Anderson v. Eiler

50 F. 775 | 3rd Cir. | 1892

Butler, District Judge.

The suit is for infringement of letters patent No. 19,827, granted to William Anderson, June 23, 1890, “for designs for mantels.” The mantels sold by the respondents are made after the complainant’s design, and are covered by his patent. They were purchased from Mershon, Brown & Co., who made them. Several defenses are set up, among them a license in Mershon, Brown & Co.; and as we think this is sustained by the proofs, we need not consider any other.

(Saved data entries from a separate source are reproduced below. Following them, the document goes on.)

/-- R49: PACK's commands push its operand. -/
theorem packPushes_bits (s : List Bit) : (packPushes s).flatMap (fun p => pushBits p.1 p.2) = s := by
  have hgroup : ∀ g ∈ packGroups s, pushBits (bitsPush g).1 (bitsPush g).2 = g := fun g hg =>
    pushBits_bitsPush (packGroups_length hg).2
  calc (packPushes s).flatMap (fun p => pushBits p.1 p.2)
      = ((packGroups s).map fun g => pushBits (bitsPush g).1 (bitsPush g).2).flatten := by
        rw [packPushes, List.flatMap, List.map_map]; rfl
    _ = (packGroups s).flatten := by rw [List.map_congr_left hgroup, List.map_id']
    _ = s := packGroups_flatten s

/-- R49: the commands of PACK, written out as the rule has them. -/
theorem packPushes_eq (s : List Bit) :
    packPushes s =
      (List.range (s.length / 8)).map (fun j => (8, BitVec.ofNat 8 (bitsValue (groupAt s j))))
        ++ if s.length % 8 ≠ 0 then
            [(s.length % 8, BitVec.ofNat 8 (bitsValue (s.drop (s.length - s.length % 8))))]
          else [] := by
  rw [packPushes, packGroups, List.map_append, List.map_map]
  congr 1
  · refine List.map_congr_left fun j hj => ?_
    rw [Function.comp_apply, bitsPush, groupAt_length (List.mem_range.1 hj)]
  · split
    case isTrue => rw [List.map_singleton, bitsPush, remainder_length]
    case isFalse => rfl

/-- R49: PACK assembles each of its groups as PBITS would, and then FLUSH. -/
theorem packWords_eq_groups (s : List Bit) :
    packWords s = (packGroups s).map (fun g => asmPush g.length (bitsValue g)) ++ [some (encode .flush)] := by
  rw [packWords, packGroups, List.map_append, List.map_map]
  congr 2
  · refine List.map_congr_left fun j hj => ?_
    rw [Function.comp_apply, groupAt_length (List.mem_range.1 hj)]
  · split
    case isTrue => rw [List.map_singleton, remainder_length]
    case isFalse => rfl

theorem assemble_pack (s : List Bit) :
    assemble (.pack s) = some ((packPushes s).map (fun p => encode (.push p.1 p.2)) ++ [encode .flush]) := by
  have hgroup : ∀ g ∈ packGroups s,
      asmPush g.length (bitsValue g) = some (encode (.push (bitsPush g).1 (bitsPush g).2)) := fun g hg => by
    rw [asmPush_bitsValue, if_pos (packGroups_length hg)]
  have hwords : packWords s =
      ((packPushes s).map (fun p => encode (.push p.1 p.2)) ++ [encode .flush]).map some := by
    rw [packWords_eq_groups, List.map_congr_left hgroup, packPushes]
    simp
  rw [assemble, hwords, collect_map_some]

/-! ### The pseudo-instructions -/

theorem assemble_pbit (b : Nat) :
    assemble (.pbit b) = if b < 2 then some [encode (.push 1 (BitVec.ofNat 8 b))] else none := by
  rw [assemble, collect_singleton, asmPush_eq]
  by_cases hb : b < 2 <;> simp [hb]

theorem assemble_pbyte (b : Nat) :
    assemble (.pbyte b) = if b < 256 then some [encode (.push 8 (BitVec.ofNat 8 b))] else none := by
  rw [assemble, collect_singleton, asmPush_eq]
  by_cases hb : b < 256 <;> simp [hb]

theorem assemble_pbits (s : List Bit) :
    assemble (.pbits s) =
      if 1 ≤ s.length ∧ s.length ≤ 8 then some [encode (.push s.length (BitVec.ofNat 8 (bitsValue s)))] else none := by
  rw [assemble, collect_singleton, asmPush_bitsValue]
  split <;> rfl

/-- R49: SERS refuses the line when one of its operands is no byte. -/
theorem assemble_sers (bs : List Nat) :
    assemble (.sers bs) =
      if ∀ b ∈ bs, b < 256 then some (bs.map fun b => encode (.ser (BitVec.ofNat 8 b))) else none := by
  rw [assemble]
  split
  case isTrue hall =>
    have hwords : bs.map asmSer = (bs.map fun b => encode (.ser (BitVec.ofNat 8 b))).map some := by
      rw [List.map_map]
      exact List.map_congr_left fun b hb => by rw [asmSer_eq, if_pos (hall b hb), Function.comp_apply]
    rw [hwords, collect_map_some]
  case isFalse hsome =>
    obtain ⟨b, hb, hrange⟩ : ∃ b ∈ bs, ¬ b < 256 := by simpa using hsome
    exact collect_none (List.mem_map.2 ⟨b, hb, by rw [asmSer_eq, if_neg hrange]⟩)

/-- Settles O9, clause by clause; PACK's commands are `packPushes`. -/
theorem pseudoInstructionsExpandToTheirCommands : Obligations.PseudoInstructionsExpandToTheirCommands := by
  refine ⟨assemble_pbit, assemble_pbyte, assemble_pbits, fun s => pushBits_bitsPush, assemble_sers, fun s => ?_,
    fun s => ⟨packPushes s, fun _ => packPushes_wellFormed, packPushes_bits s, assemble_pack s⟩⟩
  rw [assemble_pack, packPushes_eq, List.map_append, List.map_map]
  split <;> rfl
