-- ==== Sys2Proof/Word.lean ====
section
/-! DEFINITION. The machine's words: a register and a bus address are 32 bits (00_scope.md R10), a bus
byte is 8 bits (30_encoding.md R171). Nothing else stands here. -/

namespace Sys2Proof

/-- A register value, a written value or a system byte address: 32 bits (00_scope.md R10). -/
abbrev Word := BitVec 32

/-- A data byte of the I²C bus or of a FIFO: 8 bits (30_encoding.md R171). -/
abbrev Byte := BitVec 8

end Sys2Proof
end

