-- ==== Sys2Proof/Config.lean ====
section
/-! DEFINITION. Configuration: the parameters of 00_scope.md R9 that are fixed for this hardware, those it
leaves OPEN as constants with no body, and the free values (`draw`, 00_scope.md R12) as functions with no
body of a moment (the counter `draws` of State) and, for one bit, a site. Nothing in Lean can evaluate an
opaque constant, so nothing rests on a value of one. F_IC_CLK, F_BUS_TARGET, TARGET_ADDR,
WRITE_POLL_LIMIT, DISPLAY_WRITES and ENV_MAY_HANG are arguments of the operations and premises that read
them (Machine/Drivers.lean, Safety.lean); LAUNCH_RESETS is the argument of `State.launch`. -/

namespace Sys2Proof.Config

/-- TX_DEPTH (00_scope.md R9). -/
def txDepth : Nat := 16
/-- RX_DEPTH (00_scope.md R9). -/
def rxDepth : Nat := 16
/-- N_GPIO (00_scope.md R9). -/
def nGpio : Nat := 30
/-- SDA_PIN (00_scope.md R9). -/
def sdaPin : Nat := 4
/-- SCL_PIN (00_scope.md R9). -/
def sclPin : Nat := 5
/-- HCNT_MIN (00_scope.md R9). -/
def hcntMin : BitVec 16 := 6
/-- LCNT_MIN (00_scope.md R9). -/
def lcntMin : BitVec 16 := 8
/-- SPKLEN_MIN (00_scope.md R9). -/
def spklenMin : BitVec 8 := 1
/-- SCL_HIGH_EXTRA, 0 by decision D14 (00_scope.md R9, 90_conflicts.md C5). -/
def sclHighExtra : Nat := 0
/-- SCL_LOW_EXTRA, 0 by decision D14 (00_scope.md R9, 90_conflicts.md C5). -/
def sclLowExtra : Nat := 0
/-- F_XTAL in Hz (00_scope.md R9). -/
def fXtal : Nat := 12000000
/-- The reference value of F_IC_CLK in Hz (00_scope.md R9). -/
def fIcClkReference : Nat := 125000000
/-- F_BUS_TARGET in Hz (00_scope.md R9). -/
def fBusTarget : Nat := 400000
/-- The default of LAUNCH_RESETS: every block held (00_scope.md R9, decision D11). -/
def launchResetsDefault : BitVec 25 := 0x1FFFFFF

/-- EXT_PULLUP_SDA: an external pull-up is on the SDA wire. OPEN (00_scope.md R9). -/
opaque extPullupSda : Bool
/-- EXT_PULLUP_SCL: an external pull-up is on the SCL wire. OPEN (00_scope.md R9). -/
opaque extPullupScl : Bool
/-- COMP_PARAM_1, the read value of IC_COMP_PARAM_1, fixed for a run. OPEN (00_scope.md R9). -/
opaque compParam1 : Word

/-- A free 32-bit value of a moment: reserved bits and unsettled read values (20_memory.md R102). -/
opaque freeWord : Nat → Word
/-- A free bit of a moment and a site (40_pin_mux.md R236, R250, 43_i2c_fsm.md R445). -/
opaque freeBool : Nat → Site → Bool
/-- A free TX_FLUSH_CNT (42_i2c_data_status.md R375). -/
opaque freeFlushCnt : Nat → BitVec 9
/-- A free answer in an ACK slot (43_i2c_fsm.md R420, R446). -/
opaque freeAnswer : Nat → Answer
/-- A free byte sent by a target (43_i2c_fsm.md R420, R446). -/
opaque freeByte : Nat → Byte
/-- The length of a cycle-level phase to which 70_reset_and_hazards.md R731 gives none. -/
opaque freeCycles : Nat → BitVec 16
/-- Which agent moves next where State's agenda does not say (00_scope.md R7). -/
opaque freeTurn : Nat → Turn
/-- `a / 0` of a LET, which no rule gives (30_encoding.md R190). -/
opaque divByZero : Word → Word
/-- `a % 0` of a LET, which no rule gives (30_encoding.md R190). -/
opaque modByZero : Word → Word
/-- `bytes[i]` past the end of the argument array, which no rule gives (44_driver_ops.md R520). -/
opaque byteOutOfRange : Word → Word

end Sys2Proof.Config
end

It appears that Mershon, Brown & Co., wbo are manufacturers of mantels, wishing to use this design, (not then patented) purchased from Mr. Anderson (through an agent) two of his .mantels, as samples, for this purpose. The agent explicitly informed him of their object in the proposed purchase, as the proofs show, and as he admits. He thus sold the mantels with knowledge that the only object in purchasing was to copy and use his design, and did it without objecting to the use contemplated. The inference is therefore, we think, irresistible that he consented to this use. Whether he actually consented or not, however, the circumstances estop his denial. His silence at the time closes his mouth. If he did not mean to consent he should have said so. Such denial now, and a recovery of damages for infringement, would constitute a fraud. It is true that the sum paid for the mantels was not large; no more than the usual price for their common use. Whether it was disproportioned to the value of the special use mentioned depends upon the question whether a monopoly in the design was then contemplated by either party. Clearly Mershon, Brown & Co. did not contemplate it. They supposed the design was open to the public, and virtu*776ally declared so at the time. Whether Mr. Anderson then intended applying for a patent is not clear. He did subsequently, though somewhat tardily, apply. But whether the sum was disproportioned to the value of the special use is not important, in view of the fact that this use was distinctly in the minds of both parties, and that the money was paid and received on the basis of it.

We do not see any force in the suggestion that Mr. Anderson was constrained to sell by reason of Mershon, Brown & Co.’s, assertion that they could and would purchase elsewhere, for the purpose contemplated, if he refused. No deceit or force was employed. The assertion was true; others were selling the mantels. He was left free to sell or refuse. It may be implied from the evidence that he hesitated, and considered the consequences before deciding. He must have known that if he refused, and the samples were obtained elsewhere and his rights violated, the law would afford him protection; and the fact that he did so hesitate and consider before selling lends additional strength to the inference that he consented to the use contemplated, in consideration of the price received.

The decree of the circuit court is therefore affirmed.